=== Dataset records ===
*****

/-- Bytes read from the save area; what cannot be read counts as 0 (DESIGN CHOICE, log 55). -/
def State.areaBytes (s : State) (p : PkgKey) (ctx : Nat) (psa : Word) (off n : Nat) : List Byte :=
  (sectorPieces (areaVa psa off) n).flatMap (fun (a, k) => match s.unitXlat p ctx 0 a (fun e => e.r) with
    | .entry e => Memory.getN s.mem (e.phys a.toNat) k
    | _ => List.replicate k 0)

/-- A doubleword of the save area. -/
def State.areaDw (s : State) (p : PkgKey) (ctx : Nat) (psa : Word) (off : Nat) : Nat := bytesNat (s.areaBytes p ctx psa off 8)

/-- The sector of an address of the save area. -/
def State.areaSector (s : State) (p : PkgKey) (ctx : Nat) (va : Word) : Option PhysAddr :=
  (s.leafOf p ctx va).map (fun e => sectorOf (e.phys va.toNat))

/-- Poison of the words that come back from n bytes of the save area. -/
def State.areaPoison (s : State) (p : PkgKey) (ctx : Nat) (psa : Word) (off n : Nat) : List (Nat × Nat) :=
  (List.range (n / 8)).filterMap (fun w => ((s.areaSector p ctx (areaVa psa (off + 8 * w))).bind (fun a => (s.sector a).poison)).map (fun src => (w, src)))

/-! ### Slot records (R354) -/

/-- The code of a tag (R10). -/
def Tag.code : Tag → Nat
  | .void => 0 | .full => 1 | .pending => 2 | .opened => 3

/-- The tag of a code. -/
def tagOf (n : Nat) : Tag := if n = 0 then .void else if n = 1 then .full else if n = 2 then .pending else .opened

/-- The tags of a slot as one number: g, then v, then m. -/
def Regs.tagBits (r : Regs) : Nat :=
  ((r.g.toList.map (fun x => Tag.code x.tag)) ++ (r.v.toList.map (fun x => Tag.code x.tag)) ++ (r.m.toList.map (fun x => Tag.code x.tag))).foldr (fun t a => t + 4 * a) 0

/-- A mark's doubleword (R354). -/
def markDw : Option Mark → Nat
  | none => 0
  | some m => m.cause.toNat + 2 ^ 9 + m.info.toNat * 2 ^ 32

/-- The mark of a doubleword. -/
def markOf (n : Nat) : Option Mark :=
  if n / 2 ^ 9 % 2 = 1 then some { cause := BitVec.ofNat 9 n, info := BitVec.ofNat 32 (n / 2 ^ 32) } else none

/-- A slot as it is saved: PC from cr.sepc, SUP and IE from cr.sstat; its transaction fails and loses its buffer (R351, R352). -/
def Slot.asSaved (sl : Slot) : Slot :=
  { sl with
    pc := alignWord sl.sepc, st := { sl.st with sup := sl.psup, ie := sl.pie }, block := none, openSince := none, parkLimit := none, hold := false
    tx := sl.tx.map (fun t => { t with sectors := [], failed := true, discards := true, votes := [], waiting := 0 }) }

/-- The stopped copy command of a thread. -/
def Core.stoppedCmd (k : Core) (t : ThreadRef) : Option CopyCmd := k.copy.cmds.find? (fun c => c.thread = t && c.stopped.isSome)

/-- The values that a command read from rd, rd + 1, rs1 and rs1 + 1; 0 for a register that its form does not read (R196, R354). -/
def CopyCmd.values (c : CopyCmd) : List Word :=
  match c.kind with
  | .cpy => [c.dst, 0, c.src, 0]
  | .cpy2 => [c.dst, c.dst2, c.src, c.src2]
  | .wsld => [c.dst, 0, c.src, 0]
  | _ => [c.dst, 0, c.src, c.src2]

/-- INDEX of a stopped command (R202). -/
def CopyCmd.index (c : CopyCmd) : Nat := (c.stopped.map (fun v => wordBits v.tinf 31 0)).getD 0

/-- Slot record of 2 KiB (R354). -/
def slotRecord (sl : Slot) (cmd : Option CopyCmd) : List Byte :=
  let r := sl.regs
  let regs := (List.finRange 32).flatMap (fun i => wordBytes (r.getG i).val) ++ (List.finRange 16).flatMap (fun i => vBytes 64 (r.getV i).val)
    ++ (List.finRange 8).flatMap (fun i => natBytes 2 (r.getM i).val.toNat)
  let marks := r.g.toList.map (fun x => markDw x.mark) ++ r.v.toList.map (fun x => markDw x.mark) ++ r.m.toList.map (fun x => markDw x.mark)
  let ctl := [(fcsrWord sl.fcsr).toNat, sl.wlim.toNat, sl.mlim.toNat, sl.mfmt.toNat, sl.ascl.toNat, sl.kval.toNat, sl.snap, sl.cause.toNat
    , sl.epc.toNat, sl.tval.toNat, sl.tinf.toNat, sl.tvec.toNat, sl.tsave.toNat, sl.svec.toNat, sl.sdeleg.toNat, sl.ssave.toNat]
  let mons := sl.monitors.toList.map (fun m => (m.map (fun x => x.va.toNat / 2 * 2 + 1)).getD 0)
  let tx := match sl.tx with
    | some t => [1, t.time, t.savedSnap]
    | none => [0, 0, 0]
  let copy := match cmd with
    | some c => [c.word.toNat + 2 ^ 63, c.gc.toNat] ++ c.values.map BitVec.toNat ++ [c.index]
    | none => List.replicate 7 0
  fitBytes 0x800 (fitBytes 0x510 regs ++ natBytes 16 r.tagBits ++ dwBytes marks
    ++ dwBytes [sl.pc.toNat, (statusWord sl.st).toNat, sl.gen * 2 ^ 24 + sl.idx + 2 ^ 63, 0] ++ dwBytes ctl ++ dwBytes mons ++ dwBytes tx ++ dwBytes copy)

/-- A number at an offset of a record. -/
def recNat (bs : List Byte) (off n : Nat) : Nat := bytesNat ((bs.drop off).take n)

/-- The registers of a slot record. -/
def recRegs (bs : List Byte) : Regs :=
  let tags := recNat bs 0x510 16
  let reg {w : Nat} (i off n : Nat) : Reg w :=
    { val := BitVec.ofNat w (recNat bs off n), tag := tagOf (tags / 4 ^ i % 4), mark := markOf (recNat bs (0x520 + 8 * i) 8) }
  { g := Vector.ofFn (fun i => reg i.val (8 * i.val) 8)
    v := Vector.ofFn (fun i => reg (32 + i.val) (0x100 + 64 * i.val) 64)
    m := Vector.ofFn (fun i => reg (48 + i.val) (0x500 + 2 * i.val) 2) }

/-- The slot of a record; what the record has no place for comes from what the core keeps (R358, log 53). Its monitors are armed again with their latches set (R352). -/
def slotOfRecord (old : Slot) (bs : List Byte) (cycle : Nat) : Slot :=
  let dw (off : Nat) : Word := BitVec.ofNat 64 (recNat bs off 8)
  let st := dw 0x6E8
  { old with
    occ := .thread, idx := recNat bs 0x6F0 3, pc := dw 0x6E0, byBranch := true, regs := recRegs bs
    st := { old.st with sup := st.getLsbD 0, ie := st.getLsbD 1, tx := st.getLsbD 6, mir := st.getLsbD 7, intrap := st.getLsbD 8 }
    fcsr := fcsrOf old.fcsr (dw 0x700), wlim := (dw 0x708).setWidth 32, mlim := (dw 0x710).setWidth 32, mfmt := (dw 0x718).setWidth 3
    ascl := (dw 0x720).setWidth 18, kval := (dw 0x728).setWidth 11, snap := (dw 0x730).toNat, cause := (dw 0x738).setWidth 9
    epc := dw 0x740, tval := dw 0x748, tinf := dw 0x750, tvec := dw 0x758, tsave := dw 0x760, svec := dw 0x768
    sdeleg := (dw 0x770).setWidth 12, ssave := dw 0x778
    monitors := Vector.ofFn (fun i => ((old.monitors[i.val]?).join.filter (fun _ => (dw (0x780 + 8 * i.val)).getLsbD 0)).map (fun m =>
      { m with latched := true, from_ := cycle }))
    tx := old.tx.filter (fun _ => (dw 0x7A0).getLsbD 0) |>.map (fun t => { t with time := (dw 0x7A8).toNat, savedSnap := (dw 0x7B0).toNat })
    readyAt := cycle, out := [], lastEnd := cycle - 1 }

/-! ### Core records (R354) -/

/-- The bytes of a bitmap of n bits. -/
def bitmapBytes (n : Nat) (f : Nat → Bool) : List Byte :=
  (List.range (n / 8)).map (fun i => BitVec.ofNat 8 ((List.range 8).foldl (fun a j => if f (8 * i + j) then a + 2 ^ j else a) 0))

/-- An accumulator's 16 KiB (R354). -/
def accBytes (a : List (BitVec 32)) : List Byte := fitBytes 16384 (a.flatMap (fun x => natBytes 4 x.toNat))

/-- The elements of an accumulator's bytes. -/
def accOfBytes (bs : List Byte) : List (BitVec 32) := (List.range (bs.length / 4)).map (fun i => BitVec.ofNat 32 (recNat bs (4 * i) 4))

/-- An arrival-queue entry; an unused one holds ones in bytes 127:120 (R354). -/
def State.queueBytes (s : State) (l : List CtxMsg) : List Byte :=
  (List.range 16).flatMap (fun i => match l[i]? with
    | some m => s.spillBytes m
    | none => natBytes 120 0 ++ List.replicate 8 0xFF)

/-- Mailbox headers in ring order, 31 for each ring (R354). -/
def State.headerBytes (s : State) (k : Core) : List Byte :=
  fitBytes 1984 ((List.range 8).flatMap (fun r => fitBytes 248 ((k.rings.filter (fun m => m.ring = r)).flatMap (fun m => wordBytes (s.messageHeader m)))))

/-- cr.mstat of the owner of each accumulator, 16 bits each (log 55). -/
def ownersMstat (k : Core) : Nat :=
  ((List.finRange 4).map (fun a => match k.accOwn[a] with
    | some o => (k.slot o.val).mstat.toNat * 2 ^ (16 * a.val)
    | none => 0)).sum

/-- The slots of a core that hold threads. -/
def Core.held (k : Core) : List Nat := (List.range 16).filter (fun i => (k.slot i).occ = .thread)

/-- Core record (R354). -/
def State.coreRecord (s : State) (k : Core) (c : CoreKey) : List Byte :=
  let slots := (List.range 16).flatMap (fun i =>
    if k.held.contains i then slotRecord (k.slot i).asSaved (k.stoppedCmd { core := c, slot := i, gen := (k.slot i).gen }) else List.replicate 0x800 0)
  fitBytes 0x5A000 (k.spadRead 0 262144 ++ bitmapBytes 32768 (fun w => k.full.contains w)
    ++ dwBytes [(mboxWord k).toNat, (spillWord k).toNat, (accownWord k).toNat, k.time, ownersMstat k, 1, 0, 0]
    ++ s.queueBytes k.arrivals ++ s.headerBytes k ++ k.acc.toList.flatMap accBytes ++ slots)

/-! ### The request (R350) -/

/-- The live launches of a context with a placement in a package. -/
def State.ctxLaunches (s : State) (p : PkgKey) (ctx : Nat) : List Launch :=
  s.launches.filter (fun l => l.ctx = ctx && (l.clusters.any (fun k => pkgOfClu k = p)))

/-- The clusters of a package that a launch holds: its placement, and the rooks of its graph (log 56). -/
def Launch.saveSet (l : Launch) (p : PkgKey) : List ClusterKey :=
  (l.clusters ++ l.rooks.map (· / 4)).filter (fun k => pkgOfClu k = p)

/-- Clusters in rising order, each once. -/
def risingKeys (l : List Nat) : List Nat := l.foldl (fun a k => (setKey (a.map (fun x => (x, ()))) k ()).map Prod.fst) []

/-- The second core of a pair that an admitted mirrored launch has yet to start (R394). -/
def State.shadowToBe (s : State) (c : CoreKey) : Bool := s.launches.any (fun l => recMirr l.record && (s.core c).hasReserved && l.cores.any (fun x => x + 1 = c))

/-- The cores of clusters that hold threads or contexts of a context number, or whose threads of it have yet to start; a shadow is saved with its primary. -/
def State.coresToSave (s : State) (clus : List ClusterKey) (ctx : Nat) : List CoreKey :=
  (clus.flatMap (fun k => (List.range 16).map (fun i => 16 * k + i))).filter (fun c =>
    (((s.core c).live && (s.core c).ctxLast = ctx) || (List.range 16).any (fun i => (s.slot c i).occ = .reserved && (s.slot c i).ctx = ctx))
      && (s.core c).shadowOf.isNone && !s.shadowToBe c)

/-- A stream rook that no SNAP can reach: it is not live, or has no source and no inbound link. -/
def Rook.noSnap (r : Rook) : Bool := !r.live || !(snapUnits r.img).any (fun u => (snapInputs r.img u).contains 7)

/-- PSTAT (R385): busy, or done, with a context. -/
def pstatWord (ctx : Nat) (busy : Bool) : Word := BitVec.ofNat 64 (ctx * 2 ^ 16 + (if busy then 1 else 2))

/-- The load in progress in a rook of a pre-empted launch is abandoned; the rook keeps what it was to load (R301). -/
def State.interruptLoad (s : State) (rook : RookKey) : State :=
  match (s.rook rook).load with
  | some l => (s.abandonLoad rook).modRook rook (fun r => { r with next := some l.cfg })
  | none => s

/-- A pre-empt request (R350): admissions to the save set stop, interrupt 0x1E2 reaches every thread of the context there, loads are interrupted, every stream graph is asked for a snapshot. A request while one is in progress does nothing (R385); one without a live launch is done at once (log 56). -/
def execPreempt (pkg : PkgKey) (ctx : Nat) (s : State) : Result :=
  if (s.pkg pkg).preempt.isSome then .next s
  else
    let retiring := (s.clusters.find? (fun (k, x) => x.retiring && pkgOfClu k = pkg)).map Prod.fst
    let ls := if retiring.isSome then s.launches.filter (fun l => l.ctx = ctx) else s.ctxLaunches pkg ctx
    let clus := risingKeys (ls.flatMap (fun l => l.saveSet pkg) ++ (retiring.toList))
    match ls.isEmpty, (s.pkg pkg).ctxs.find? (fun e => e.1 = ctx) with
    | true, _ => .next (s.modPkg pkg (fun k => { k with pstat := pstatWord ctx false }))
    | _, none => .next (s.modPkg pkg (fun k => { k with pstat := pstatWord ctx false }))
    | false, some (_, d) =>
      let rooks := (ls.flatMap Launch.rooks).filter (fun r => pkgOfClu (r / 4) = pkg && !(s.rook r).frozen && ((s.rook r).cfg.isSome || (s.rook r).load.isSome))
      let cores := s.coresToSave clus ctx
      let x : Preempt :=
        { ctx := ctx, resume := false, start := s.cycle, clusters := clus, launches := ls.map Launch.num, coresLeft := cores, rooksLeft := rooks
          weightsLeft := clus, jobs := [], lastWrite := s.cycle, maxTime := 0, psa := d.psa, retire := retiring, written := false }
      let s := rooks.foldl (fun s r => s.interruptLoad r) s
      let s := s.modPkg pkg (fun k => { k with preempt := some x, pstat := pstatWord ctx true })
      let others := (clus.flatMap (fun k => (List.range 16).map (fun i => 16 * k + i))).filter (fun c => !cores.contains c)
      let s := others.foldl (fun s c => s.saveBytes (cluOf c) ctx d.psa (coreAt c + 0x41028) (natBytes 8 0) (s.die (dieOf c)).time []) s
      let s := cores.foldl (fun s c => (List.range 16).foldl (fun s i =>
        if (s.slot c i).occ = .thread ∧ (s.slot c i).ctx = ctx then s.raiseInt (s.refOf c i) 0x1E2 (BitVec.ofNat 64 ctx) else s) s) s
      let s := rooks.foldl (fun s r => if (s.rook r).noSnap then s.postAt (s.cycle + 1) 0 (.rookRecordWrite r) else s.injectSnap r) s
      .next ((clus.filter (fun k => !cores.any (fun c => cluOf c = k))).foldl (fun s k => s.postAt (s.cycle + 1) 0 (.weightStoreSave k)) s)

/-- A write to cr.psave parks the thread for good, its reservation broken; without a pre-emption of its context it does nothing (R351, R352). -/
def execPsave (t : ThreadRef) (s : State) : Result :=
  let sl := s.slot t.core t.slot
  if !s.matches_ t ∨ sl.occ ≠ .thread ∨ !(s.pkg (pkgOf t.core)).preempt.any (fun x => !x.resume && x.ctx = sl.ctx) then .next s
  else
    let (id, s) := s.takeFresh
    let b : Block := { kind := .saved, id := id, since := s.cycle, cur := s.cur, first := s.cycle }
    let s := (s.breakReservation t).modPair t.core t.slot (fun sl => { sl with block := some b, openSince := none, parkLimit := none })
    .next (s.wantCheckpoint t.core)

/-! ### Saving (R352, R357) -/

/-- Every operation of a slot has ended but a copy command that stopped (R352). -/
def Core.slotDrained (k : Core) (i : Nat) : Bool :=
  (k.slot i).out.all (fun o => o.kind = .copyCommand && k.copy.cmds.any (fun c => c.id = o.id && c.stopped.isSome && c.blocks.isEmpty))

/-- A core's record may be written: every thread parked in cr.psave and drained, none retiring, being installed or yet to start, no tile command, no held store (R352). -/
def Core.maySave (k : Core) : Bool :=
  (List.range 16).all (fun i => (k.slot i).occ != .draining && (k.slot i).occ != .reserved && ((k.slot i).occ != .thread || ((k.slot i).isSaved && k.slotDrained i)))
    && k.installs.isEmpty && k.spillMove.isNone && k.tile.queue.isEmpty && k.tile.run.isNone && k.tile.drains.isEmpty
    && k.mirror.all (fun m => m.store.isEmpty)

/-- What a core keeps beside its record (log 53). -/
def Core.toKeep (k : Core) : Kept :=
  { slots := k.held.map (fun i => (i, (k.slot i).asSaved)), arrivals := k.arrivals, spilled := k.spilled, spillHead := k.spillHead, rings := k.rings, ringTail := k.ringTail
    cmds := k.copy.cmds, locks := k.locks, mirrored := k.mirror.isSome }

*****

=== Task directions ===
Beginning with the first line of the records above, reproduce each line exactly, ending at the line that contains "def State.areaPoison (s", and leave out everything else.

=== Your solution ===
/-- Bytes read from the save area; what cannot be read counts as 0 (DESIGN CHOICE, log 55). -/
def State.areaBytes (s : State) (p : PkgKey) (ctx : Nat) (psa : Word) (off n : Nat) : List Byte :=
  (sectorPieces (areaVa psa off) n).flatMap (fun (a, k) => match s.unitXlat p ctx 0 a (fun e => e.r) with
    | .entry e => Memory.getN s.mem (e.phys a.toNat) k
    | _ => List.replicate k 0)

/-- A doubleword of the save area. -/
def State.areaDw (s : State) (p : PkgKey) (ctx : Nat) (psa : Word) (off : Nat) : Nat := bytesNat (s.areaBytes p ctx psa off 8)

/-- The sector of an address of the save area. -/
def State.areaSector (s : State) (p : PkgKey) (ctx : Nat) (va : Word) : Option PhysAddr :=
  (s.leafOf p ctx va).map (fun e => sectorOf (e.phys va.toNat))

/-- Poison of the words that come back from n bytes of the save area. -/
def State.areaPoison (s : State) (p : PkgKey) (ctx : Nat) (psa : Word) (off n : Nat) : List (Nat × Nat) :=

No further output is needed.